§ TASK BRIEF
Once the data has been read, restate all of it exactly.

§ SOURCE INFORMATION
-- ==== Sys2Proof/Machine/Types.lean ====
section
/-! DEFINITION. The records that State is made of: contexts, cores, vtiles. Plain data throughout. -/

namespace Sys2Proof.Machine

/-- The causes of R78. -/
inductive Cause where
  | opcodeUndefined | operandReserved | targetEmpty | extensionAbsent | misaligned | addressForm
  | pageAbsent | permission | poisonConsumed | memoryUncorrectable | matrixCombination | engineAbsent
  | semaphoreOverflow | channelMisuse | channelDenied | combBind | combLimit | privilege | watchdog
  | barrierScope | quota | trap | breakpoint
  | tileAbsent | deadlock | thermalMigrated | tileRetired | saveTimeout
  deriving DecidableEq, Repr

/-- The states of R335; `joined` and `detached` are the membership of a ready or blocked context. -/
inductive SlotSt where
  | empty | ready | blocked | parked | migrating
  deriving DecidableEq, Repr

/-- The reasons of the blocked row of R335. -/
inductive BlockWhy where
  | channel | alt | semaphore | barrier | mwait | queueFull | quota
  deriving DecidableEq, Repr

/-- How the process of a slot began (R345, R300); a host packet by its physical address, its signal's, and word 0 as the
host wrote it (R460). -/
inductive Origin where
  | launch
  | forager
  | packet (addr signal word0 : Nat)
  deriving DecidableEq, Repr

/-- A comb frame (R215, R398): binding, micro-ops executed, micro-PC, h0 to h7 and q0 to q3. -/
structure Frame where
  k : Nat
  cnt : Nat
  upc : Nat
  h : NMap Word
  q : NMap Vec
  deriving DecidableEq, Repr

/-- The live frame of a running sequence, with the operands of its comb instruction (R69, R397). -/
structure Live where
  f : Frame
  d : Nat
  a : Nat
  b : Nat
  imm : Word
  deriving DecidableEq, Repr

/-- An entry of the binding table (R389); classes: 0 unused, 1 g, 2 v, 3 p. -/
structure Binding where
  valid : Bool := false
  start : Nat := 0
  len : Nat := 0
  cd : Nat := 0
  ca : Nat := 0
  cb : Nat := 0
  deriving DecidableEq, Repr

/-- The monitor of a context (R277); `phys` is the physical word address of a heap word it watches. -/
structure Monitor where
  maddr : Nat := 0
  phys : Option Nat := none
  mval : Word := 0
  armed : Bool := false
  fired : Bool := false
  deriving DecidableEq, Repr

/-- A home of SRAM accesses of a vtile (R249): quad memory q or the instruction store of core c. -/
inductive Home where
  | quad (q : Nat)
  | istore (c : Nat)
  deriving DecidableEq, Repr

/-- A store on its way to its bank (R249, R251): vtile address and bytes. -/
structure Posted where
  home : Home
  addr : Nat
  bytes : List Byte
  deriving DecidableEq, Repr

/-- A cache line as a fill read it (R237): physical line number, data, and the words that are poisoned and those that were
uncorrectable; a word that was valid in the cache keeps what it held there (R236). -/
structure Fill where
  line : Nat
  data : Vec
  pois : BitVec 8
  bad : BitVec 8
  deriving DecidableEq, Repr

/-- An access that is held where it has arrived, at the port of a sleeping quad (R441), at a granule that is being zeroed
(R245) or at a bank (R438): one of a context's instruction, a posted store, a write-through, a cache fill; with the line that
it goes to, one of a step of a core's copy engine or matrix unit, of a bulk transfer, of a page walk, of a write of a
host function, and the completion of a host packet (R460). -/
inductive Arrival where
  | ctx (c : CtxId)
  | store (c : CtxId) (h : Home)
  | through (k : CoreId) (line : Nat)
  | fill (k : CoreId) (line : Nat)
  | copy (k : CoreId) (line : Nat)
  | mat (k : CoreId) (line : Nat)
  | bulk (p : PortId) (line : Nat)
  | walk (v : VtId) (vpn line : Nat)
  | host (f line : Nat)
  | packet (c : CtxId) (addr line : Nat)
  deriving DecidableEq, Repr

§ RESPONSE FOR THIS EXERCISE
-- ==== Sys2Proof/Machine/Types.lean ====
section
/-! DEFINITION. The records that State is made of: contexts, cores, vtiles. Plain data throughout. -/

namespace Sys2Proof.Machine

/-- The causes of R78. -/
inductive Cause where
  | opcodeUndefined | operandReserved | targetEmpty | extensionAbsent | misaligned | addressForm
  | pageAbsent | permission | poisonConsumed | memoryUncorrectable | matrixCombination | engineAbsent
  | semaphoreOverflow | channelMisuse | channelDenied | combBind | combLimit | privilege | watchdog
  | barrierScope | quota | trap | breakpoint
  | tileAbsent | deadlock | thermalMigrated | tileRetired | saveTimeout
  deriving DecidableEq, Repr

/-- The states of R335; `joined` and `detached` are the membership of a ready or blocked context. -/
inductive SlotSt where
  | empty | ready | blocked | parked | migrating
  deriving DecidableEq, Repr

/-- The reasons of the blocked row of R335. -/
inductive BlockWhy where
  | channel | alt | semaphore | barrier | mwait | queueFull | quota
  deriving DecidableEq, Repr

/-- How the process of a slot began (R345, R300); a host packet by its physical address, its signal's, and word 0 as the
host wrote it (R460). -/
inductive Origin where
  | launch
  | forager
  | packet (addr signal word0 : Nat)
  deriving DecidableEq, Repr

/-- A comb frame (R215, R398): binding, micro-ops executed, micro-PC, h0 to h7 and q0 to q3. -/
structure Frame where
  k : Nat
  cnt : Nat
  upc : Nat
  h : NMap Word
  q : NMap Vec
  deriving DecidableEq, Repr

/-- The live frame of a running sequence, with the operands of its comb instruction (R69, R397). -/
structure Live where
  f : Frame
  d : Nat
  a : Nat
  b : Nat
  imm : Word
  deriving DecidableEq, Repr

/-- An entry of the binding table (R389); classes: 0 unused, 1 g, 2 v, 3 p. -/
structure Binding where
  valid : Bool := false
  start : Nat := 0
  len : Nat := 0
  cd : Nat := 0
  ca : Nat := 0
  cb : Nat := 0
  deriving DecidableEq, Repr

/-- The monitor of a context (R277); `phys` is the physical word address of a heap word it watches. -/
structure Monitor where
  maddr : Nat := 0
  phys : Option Nat := none
  mval : Word := 0
  armed : Bool := false
  fired : Bool := false
  deriving DecidableEq, Repr

/-- A home of SRAM accesses of a vtile (R249): quad memory q or the instruction store of core c. -/
inductive Home where
  | quad (q : Nat)
  | istore (c : Nat)
  deriving DecidableEq, Repr

/-- A store on its way to its bank (R249, R251): vtile address and bytes. -/
structure Posted where
  home : Home
  addr : Nat
  bytes : List Byte
  deriving DecidableEq, Repr

/-- A cache line as a fill read it (R237): physical line number, data, and the words that are poisoned and those that were
uncorrectable; a word that was valid in the cache keeps what it held there (R236). -/
structure Fill where
  line : Nat
  data : Vec
  pois : BitVec 8
  bad : BitVec 8
  deriving DecidableEq, Repr

/-- An access that is held where it has arrived, at the port of a sleeping quad (R441), at a granule that is being zeroed
(R245) or at a bank (R438): one of a context's instruction, a posted store, a write-through, a cache fill; with the line that
it goes to, one of a step of a core's copy engine or matrix unit, of a bulk transfer, of a page walk, of a write of a
host function, and the completion of a host packet (R460). -/
inductive Arrival where
  | ctx (c : CtxId)
  | store (c : CtxId) (h : Home)
  | through (k : CoreId) (line : Nat)
  | fill (k : CoreId) (line : Nat)
  | copy (k : CoreId) (line : Nat)
  | mat (k : CoreId) (line : Nat)
  | bulk (p : PortId) (line : Nat)
  | walk (v : VtId) (vpn line : Nat)
  | host (f line : Nat)
  | packet (c : CtxId) (addr line : Nat)
  deriving DecidableEq, Repr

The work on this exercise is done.